**Records shown**
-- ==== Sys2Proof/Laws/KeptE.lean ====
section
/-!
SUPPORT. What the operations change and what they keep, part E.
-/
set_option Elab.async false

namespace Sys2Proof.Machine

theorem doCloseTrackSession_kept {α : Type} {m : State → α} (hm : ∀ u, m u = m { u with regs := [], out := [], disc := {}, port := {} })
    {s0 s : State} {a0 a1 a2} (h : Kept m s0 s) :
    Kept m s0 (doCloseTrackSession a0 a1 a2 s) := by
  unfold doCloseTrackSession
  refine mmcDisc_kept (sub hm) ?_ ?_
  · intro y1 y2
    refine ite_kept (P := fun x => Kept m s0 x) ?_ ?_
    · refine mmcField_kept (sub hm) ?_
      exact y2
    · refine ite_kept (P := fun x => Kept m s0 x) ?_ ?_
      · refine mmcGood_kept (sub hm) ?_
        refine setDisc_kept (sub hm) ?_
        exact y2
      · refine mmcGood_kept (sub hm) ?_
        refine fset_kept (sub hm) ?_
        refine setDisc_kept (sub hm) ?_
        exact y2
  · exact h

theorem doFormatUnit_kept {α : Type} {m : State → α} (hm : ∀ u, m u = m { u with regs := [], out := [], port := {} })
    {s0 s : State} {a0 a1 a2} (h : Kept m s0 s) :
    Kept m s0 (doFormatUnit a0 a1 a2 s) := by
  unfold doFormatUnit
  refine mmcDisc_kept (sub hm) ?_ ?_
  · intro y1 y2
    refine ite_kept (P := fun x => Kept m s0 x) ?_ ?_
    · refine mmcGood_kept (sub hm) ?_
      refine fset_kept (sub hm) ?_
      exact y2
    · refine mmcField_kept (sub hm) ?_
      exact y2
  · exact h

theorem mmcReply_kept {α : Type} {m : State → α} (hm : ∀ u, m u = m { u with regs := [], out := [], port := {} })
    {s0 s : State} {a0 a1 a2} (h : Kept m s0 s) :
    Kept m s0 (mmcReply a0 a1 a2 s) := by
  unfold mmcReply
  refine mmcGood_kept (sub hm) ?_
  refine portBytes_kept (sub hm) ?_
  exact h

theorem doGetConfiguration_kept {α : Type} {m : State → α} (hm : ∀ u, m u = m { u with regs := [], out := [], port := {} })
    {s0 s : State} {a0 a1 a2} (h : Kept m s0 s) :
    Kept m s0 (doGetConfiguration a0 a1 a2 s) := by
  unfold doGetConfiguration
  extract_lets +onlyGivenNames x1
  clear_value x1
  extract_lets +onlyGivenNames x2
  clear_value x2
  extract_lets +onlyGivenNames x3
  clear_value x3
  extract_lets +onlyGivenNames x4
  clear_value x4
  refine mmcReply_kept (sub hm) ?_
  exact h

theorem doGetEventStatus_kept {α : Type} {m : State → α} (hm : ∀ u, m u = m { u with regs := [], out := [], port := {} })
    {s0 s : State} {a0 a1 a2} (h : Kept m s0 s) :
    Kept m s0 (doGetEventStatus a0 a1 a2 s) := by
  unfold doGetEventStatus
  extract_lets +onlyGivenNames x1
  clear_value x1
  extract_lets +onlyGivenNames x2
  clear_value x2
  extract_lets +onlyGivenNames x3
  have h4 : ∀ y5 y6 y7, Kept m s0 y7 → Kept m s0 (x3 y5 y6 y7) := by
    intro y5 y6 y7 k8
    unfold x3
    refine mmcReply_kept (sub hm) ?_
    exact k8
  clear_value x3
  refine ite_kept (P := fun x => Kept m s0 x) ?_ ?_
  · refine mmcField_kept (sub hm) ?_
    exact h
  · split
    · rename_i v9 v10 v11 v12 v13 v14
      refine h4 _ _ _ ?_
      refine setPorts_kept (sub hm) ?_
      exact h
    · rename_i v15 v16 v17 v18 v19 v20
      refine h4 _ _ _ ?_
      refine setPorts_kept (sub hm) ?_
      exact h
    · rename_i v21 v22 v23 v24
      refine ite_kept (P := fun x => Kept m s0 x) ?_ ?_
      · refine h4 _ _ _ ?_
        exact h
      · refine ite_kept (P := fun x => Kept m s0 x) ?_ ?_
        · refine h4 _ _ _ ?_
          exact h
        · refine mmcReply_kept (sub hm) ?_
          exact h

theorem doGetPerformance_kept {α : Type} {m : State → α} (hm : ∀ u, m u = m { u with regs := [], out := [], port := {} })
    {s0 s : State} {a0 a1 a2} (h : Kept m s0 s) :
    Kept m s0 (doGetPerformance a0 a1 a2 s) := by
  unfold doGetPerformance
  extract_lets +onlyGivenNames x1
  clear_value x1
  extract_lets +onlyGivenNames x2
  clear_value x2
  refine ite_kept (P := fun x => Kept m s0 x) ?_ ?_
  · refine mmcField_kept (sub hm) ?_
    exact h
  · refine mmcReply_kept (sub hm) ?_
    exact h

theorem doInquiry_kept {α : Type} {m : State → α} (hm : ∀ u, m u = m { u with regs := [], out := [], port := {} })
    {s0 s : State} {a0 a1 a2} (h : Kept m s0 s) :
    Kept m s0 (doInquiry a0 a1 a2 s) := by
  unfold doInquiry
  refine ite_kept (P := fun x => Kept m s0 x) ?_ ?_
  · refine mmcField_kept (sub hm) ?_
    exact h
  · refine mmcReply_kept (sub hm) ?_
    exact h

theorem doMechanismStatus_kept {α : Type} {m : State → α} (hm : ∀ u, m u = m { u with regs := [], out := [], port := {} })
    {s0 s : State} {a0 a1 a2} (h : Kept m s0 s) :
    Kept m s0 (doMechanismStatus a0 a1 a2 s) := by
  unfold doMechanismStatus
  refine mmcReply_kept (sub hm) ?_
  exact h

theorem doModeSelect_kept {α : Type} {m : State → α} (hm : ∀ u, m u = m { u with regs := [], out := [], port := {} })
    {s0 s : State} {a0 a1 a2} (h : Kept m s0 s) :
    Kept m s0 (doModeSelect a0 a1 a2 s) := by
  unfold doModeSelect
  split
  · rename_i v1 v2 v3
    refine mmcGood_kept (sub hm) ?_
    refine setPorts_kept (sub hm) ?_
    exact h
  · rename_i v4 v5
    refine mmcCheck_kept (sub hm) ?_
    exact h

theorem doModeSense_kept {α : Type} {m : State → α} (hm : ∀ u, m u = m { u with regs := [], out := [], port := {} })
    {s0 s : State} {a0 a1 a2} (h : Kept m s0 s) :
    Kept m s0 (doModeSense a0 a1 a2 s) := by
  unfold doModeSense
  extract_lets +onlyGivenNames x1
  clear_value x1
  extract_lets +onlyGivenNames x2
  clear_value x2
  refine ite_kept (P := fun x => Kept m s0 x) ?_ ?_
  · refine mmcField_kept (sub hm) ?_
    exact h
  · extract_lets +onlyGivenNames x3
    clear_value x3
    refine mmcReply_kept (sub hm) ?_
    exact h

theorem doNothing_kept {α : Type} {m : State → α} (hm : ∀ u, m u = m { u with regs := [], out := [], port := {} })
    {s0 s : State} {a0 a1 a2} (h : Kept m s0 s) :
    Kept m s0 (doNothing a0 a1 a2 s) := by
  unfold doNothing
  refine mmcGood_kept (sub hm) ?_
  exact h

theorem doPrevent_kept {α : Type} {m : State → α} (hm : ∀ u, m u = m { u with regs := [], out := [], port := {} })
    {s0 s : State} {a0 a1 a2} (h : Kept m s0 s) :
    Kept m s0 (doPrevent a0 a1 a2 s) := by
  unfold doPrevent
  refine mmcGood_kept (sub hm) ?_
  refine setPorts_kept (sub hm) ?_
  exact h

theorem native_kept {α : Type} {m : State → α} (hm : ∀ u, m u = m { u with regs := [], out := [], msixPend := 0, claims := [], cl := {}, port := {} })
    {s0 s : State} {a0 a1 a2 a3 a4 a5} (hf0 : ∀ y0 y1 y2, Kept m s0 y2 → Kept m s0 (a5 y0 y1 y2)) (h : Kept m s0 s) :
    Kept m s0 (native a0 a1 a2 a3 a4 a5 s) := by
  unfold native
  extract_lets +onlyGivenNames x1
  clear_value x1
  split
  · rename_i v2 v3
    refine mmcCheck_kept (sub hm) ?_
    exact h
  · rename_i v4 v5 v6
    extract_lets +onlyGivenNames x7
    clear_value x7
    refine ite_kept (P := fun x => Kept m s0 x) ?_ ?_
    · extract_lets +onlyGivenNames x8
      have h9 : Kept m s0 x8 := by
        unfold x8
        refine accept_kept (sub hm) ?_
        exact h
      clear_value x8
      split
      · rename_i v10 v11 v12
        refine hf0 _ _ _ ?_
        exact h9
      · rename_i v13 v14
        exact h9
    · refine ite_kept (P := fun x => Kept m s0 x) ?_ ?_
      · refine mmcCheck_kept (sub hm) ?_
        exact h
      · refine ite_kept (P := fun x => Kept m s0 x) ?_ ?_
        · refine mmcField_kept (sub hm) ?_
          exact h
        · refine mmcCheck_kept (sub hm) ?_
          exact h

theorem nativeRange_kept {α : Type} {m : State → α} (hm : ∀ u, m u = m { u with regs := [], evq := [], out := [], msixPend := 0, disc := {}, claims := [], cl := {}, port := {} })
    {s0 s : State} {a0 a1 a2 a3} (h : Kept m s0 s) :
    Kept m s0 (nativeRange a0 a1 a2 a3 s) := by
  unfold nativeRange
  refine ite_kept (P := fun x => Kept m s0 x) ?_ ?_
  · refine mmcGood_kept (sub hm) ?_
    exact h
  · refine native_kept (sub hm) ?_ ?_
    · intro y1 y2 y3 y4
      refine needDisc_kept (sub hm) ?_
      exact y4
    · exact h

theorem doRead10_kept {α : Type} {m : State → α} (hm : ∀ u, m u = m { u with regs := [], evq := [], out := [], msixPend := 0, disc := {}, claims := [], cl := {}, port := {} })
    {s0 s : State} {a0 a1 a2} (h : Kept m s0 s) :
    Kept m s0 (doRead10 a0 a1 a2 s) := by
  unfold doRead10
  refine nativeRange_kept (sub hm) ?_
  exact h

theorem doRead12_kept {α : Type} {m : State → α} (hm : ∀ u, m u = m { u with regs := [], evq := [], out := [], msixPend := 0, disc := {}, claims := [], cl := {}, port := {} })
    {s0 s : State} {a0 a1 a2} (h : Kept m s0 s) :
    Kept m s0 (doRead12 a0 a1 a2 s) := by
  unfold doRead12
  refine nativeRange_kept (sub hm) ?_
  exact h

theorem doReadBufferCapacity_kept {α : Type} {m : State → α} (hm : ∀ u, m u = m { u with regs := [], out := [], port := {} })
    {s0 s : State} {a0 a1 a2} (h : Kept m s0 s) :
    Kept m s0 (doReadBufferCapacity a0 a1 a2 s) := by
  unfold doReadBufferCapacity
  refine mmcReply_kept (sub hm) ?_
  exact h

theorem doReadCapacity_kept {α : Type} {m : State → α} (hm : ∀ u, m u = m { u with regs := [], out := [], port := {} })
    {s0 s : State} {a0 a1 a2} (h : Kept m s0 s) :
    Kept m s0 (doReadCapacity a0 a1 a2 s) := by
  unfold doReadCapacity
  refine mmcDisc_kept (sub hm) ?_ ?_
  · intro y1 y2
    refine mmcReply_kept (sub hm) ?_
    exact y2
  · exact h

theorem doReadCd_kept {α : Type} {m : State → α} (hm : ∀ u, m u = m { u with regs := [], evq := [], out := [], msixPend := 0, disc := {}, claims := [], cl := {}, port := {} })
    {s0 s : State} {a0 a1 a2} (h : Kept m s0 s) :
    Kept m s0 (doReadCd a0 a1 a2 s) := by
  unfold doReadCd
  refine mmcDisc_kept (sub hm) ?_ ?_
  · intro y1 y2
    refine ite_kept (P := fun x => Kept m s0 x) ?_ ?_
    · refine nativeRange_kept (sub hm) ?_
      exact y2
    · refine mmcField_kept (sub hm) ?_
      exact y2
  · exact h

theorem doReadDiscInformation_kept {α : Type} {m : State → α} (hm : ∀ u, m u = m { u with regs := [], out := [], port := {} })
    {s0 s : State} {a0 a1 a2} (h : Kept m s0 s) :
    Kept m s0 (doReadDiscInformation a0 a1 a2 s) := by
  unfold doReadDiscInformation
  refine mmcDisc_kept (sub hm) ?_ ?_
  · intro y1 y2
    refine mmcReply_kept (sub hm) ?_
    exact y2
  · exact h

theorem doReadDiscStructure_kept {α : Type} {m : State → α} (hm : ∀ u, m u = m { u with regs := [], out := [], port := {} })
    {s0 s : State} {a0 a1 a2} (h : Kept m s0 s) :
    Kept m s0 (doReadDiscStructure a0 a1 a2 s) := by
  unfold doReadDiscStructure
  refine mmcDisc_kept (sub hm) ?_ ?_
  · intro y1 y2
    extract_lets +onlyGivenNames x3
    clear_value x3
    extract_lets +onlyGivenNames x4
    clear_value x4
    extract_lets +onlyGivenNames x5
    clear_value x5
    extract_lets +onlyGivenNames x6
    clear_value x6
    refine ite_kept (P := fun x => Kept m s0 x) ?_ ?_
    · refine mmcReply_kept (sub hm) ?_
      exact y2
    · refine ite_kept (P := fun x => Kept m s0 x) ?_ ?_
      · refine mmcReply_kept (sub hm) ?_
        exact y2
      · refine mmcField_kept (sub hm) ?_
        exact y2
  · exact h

**What the task asks**
All lines from the one with "extract_lets +onlyGivenNames x6" to the end of the entries above are to be written out exactly, the first and last included.

**Answer to this problem**
    extract_lets +onlyGivenNames x6
    clear_value x6
    refine ite_kept (P := fun x => Kept m s0 x) ?_ ?_
    · refine mmcReply_kept (sub hm) ?_
      exact y2
    · refine ite_kept (P := fun x => Kept m s0 x) ?_ ?_
      · refine mmcReply_kept (sub hm) ?_
        exact y2
      · refine mmcField_kept (sub hm) ?_
        exact y2
  · exact h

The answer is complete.